_TO DO_. From the entries below, pull out each line where "Word" appears.

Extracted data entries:
※

-- ==== Sys2Proof/Machine/Guarding.lean ====
section
/-! DEFINITION. The actuation guard: conditions (R186), owned-point override (R184), guard verdicts (R185, R187), trap
and shadow records (R188, R189), echoes and expiries (R192, R193). -/

namespace Sys2Proof.Machine

/-- Zones in use (R186): those of the zone count, all six while the BLANCH entry is not written. -/
def zonesInUse (c : Chip) : Nat := if c.st.blanch.written then c.st.blanch.zones else 6

/-- The value of a guard condition (R186). -/
def conditionHolds (c : Chip) : Condition → Bool
  | .always => true
  | .poolLow => poolLow c
  | .noLot => (openLot? c).isNone
  | .zoneStale => (c.si.zones.take (zonesInUse c)).any fun z => z.state != .fresh
  | .traceBacklog => traceBacklog c
  | .palletFull => palletFull c
  | .lotHeld => c.lh.lots.any fun l => match l with | some e => e.manual | none => false

/-- Filter and mask match a key (R24, R185). -/
def keyMatches (filter mask key : Key) : Bool := decide ((key ^^^ filter) &&& mask = 0)

/-- The intended state of the owned point in use with a key (R183, R184): of two with one key, that of the lower index (the
model's choice, log entry 37). -/
def ownedByKey (c : Chip) (key : Key) : Option Word :=
  (List.range 8).findSome? fun n =>
    match ownedPoint c n with
    | some (k, v) => if k = key then some v else none
    | none => none

/-- The verdict of a deciding entry (R187): the value (none for BLOCK) and the verdict (none for PASS). -/
def guardVerdict (c : Chip) (g : Guard) (v : Word) : Option Word × Option Verdict :=
  match g.action with
  | .pass => (some v, none)
  | .block => (none, some .block)
  | .clamp =>
    if v.toInt < g.low.toInt then (some g.low, some .clamp)
    else if g.high.toInt < v.toInt then (some g.high, some .clamp)
    else (some v, none)
  | .clampFreezer =>
    match freezerLimit c with
    | some limit => if (limit : Int) < v.toInt then (some (BitVec.ofNat 32 limit), some .clampFreezer) else (some v, none)
    | none => (some v, none)
  | .force => (some g.force, some .force)

/-- The deciding entry of an item (R185): the first that is enabled, matches and whose condition is true. -/
def decidingGuard (c : Chip) (key : Key) : Option (Guard × Nat) :=
  c.ag.guards.zipIdx.find? fun (g, _) => g.enabled && keyMatches g.filter g.mask key && conditionHolds c g.cond

/-- Some enabled entry matches the key, whether or not its condition holds (R189). -/
def guarded (c : Chip) (key : Key) : Bool := c.ag.guards.any fun g => g.enabled && keyMatches g.filter g.mask key

/-- The forwarded value and time of a shadow entry after a result: a removed item leaves them (R189). -/
def forwardedBy (result : Option Word) (now : Nat) (old : Option (Word × Nat)) : Option (Word × Nat) :=
  match result with
  | some v => some (v, now)
  | none => old

/-- Update the shadow table for a checked item (R189): `mayEnter` lets a new point in, at the first index not in use, and every
item of a point that finds no room adds to the unshadowed count (the model's choices, log entry 38). -/
def shadowItem (mayEnter : Bool) (key : Key) (received : Word) (result : Option Word) (c : Chip) : Chip :=
  let now := c.clock.line
  if c.ag.shadows.any fun e => e.key == key then
    { c with ag := { c.ag with shadows := c.ag.shadows.map fun e =>
        if e.key = key then { e with received := received, receivedAt := now, forwarded := forwardedBy result now e.forwarded } else e } }
  else if mayEnter then
    if c.ag.shadows.length < 32 then
      { c with ag := { c.ag with shadows := c.ag.shadows ++
          [{ key := key, received := received, receivedAt := now, forwarded := forwardedBy result now none }] } }
    else { c with ag := { c.ag with unshadowed := inc16 c.ag.unshadowed } }
  else c

/-- AG rules on one item (R183, R184, R187): the value to forward, or none for remove. -/
def checkItem (key : Key) (v : Word) (c : Chip) : Chip × Option Word :=
  match c.ag.mode with
  | .offline => (shadowItem false key v (some v) c, some v)
  | m =>
    match ownedByKey c key with
    | some intended =>
      let result := if m = .production then intended else v
      let c1 := if v = intended then c else
        addTrap { line := c.clock.line, key := key, received := v, verdict := .owned, applied := some intended,
                  entry := .owned, mode := m } c
      (shadowItem false key v (some result) c1, some result)
    | none =>
      match decidingGuard c key with
      | none => (shadowItem (guarded c key) key v (some v) c, some v)
      | some (g, i) =>
        match guardVerdict c g v with
        | (applied, verdict) =>
          let result := if m = .production then applied else some v
          let c1 := match verdict with
            | some d => addTrap { line := c.clock.line, key := key, received := v, verdict := d, applied := applied,
                                  entry := .guard i, mode := m } c
            | none => c
          (shadowItem true key v result c1, result)

/-- AG rules on the items of a frame in item order (R183): the items kept, each with its value (R7). -/
def checkItems : List Item → Chip → Chip × List Item
  | [], c => (c, [])
  | i :: is, c =>
    match checkItem i.key i.value c with
    | (c1, some v) =>
      match checkItems is c1 with
      | (c2, kept) => (c2, { i with value := v } :: kept)
    | (c1, none) => checkItems is c1

/-- The source of a settled confirmation is told (R192, R193). -/
def tellSource (e : Confirm) (o : Outcome4) (c : Chip) : Chip :=
  match e.source, e.serves with
  | .channel n, some token => settleToken n token o c
  | _, _ => c

/-- An accepted POINT-ECHO item (R192): it is compared with the oldest entry of its point alone. -/
def pointEcho (n : Nat) (w : Word) (c : Chip) : Chip :=
  match c.ag.confirms.findIdx? fun e => e.point == n with
  | some i =>
    match c.ag.confirms[i]? with
    | some e =>
      if e.value = w then
        tellSource e .confirmed { c with ag := { c.ag with confirms := c.ag.confirms.eraseIdx i } }
      else c
    | none => c
  | none => c

/-- The deadline of an entry has been reached (R193). -/
def confirmDue (c : Chip) (i : Nat) : Bool :=
  match c.ag.confirms[i]? with
  | some e => reached c.clock.ms e.deadline
  | none => false

/-- An entry expires (R193). -/
def expireConfirm (i : Nat) (c : Chip) : Chip :=
  match c.ag.confirms[i]? with
  | some e =>
    tellSource e .failed
      (gateFault e.point { c with ag := { c.ag with confirms := c.ag.confirms.eraseIdx i } })
  | none => c

end Sys2Proof.Machine
end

※

_TASK SOLUTION_.
def ownedByKey (c : Chip) (key : Key) : Option Word :=
def guardVerdict (c : Chip) (g : Guard) (v : Word) : Option Word × Option Verdict :=
def forwardedBy (result : Option Word) (now : Nat) (old : Option (Word × Nat)) : Option (Word × Nat) :=
def shadowItem (mayEnter : Bool) (key : Key) (received : Word) (result : Option Word) (c : Chip) : Chip :=
def checkItem (key : Key) (v : Word) (c : Chip) : Chip × Option Word :=
def pointEcho (n : Nat) (w : Word) (c : Chip) : Chip :=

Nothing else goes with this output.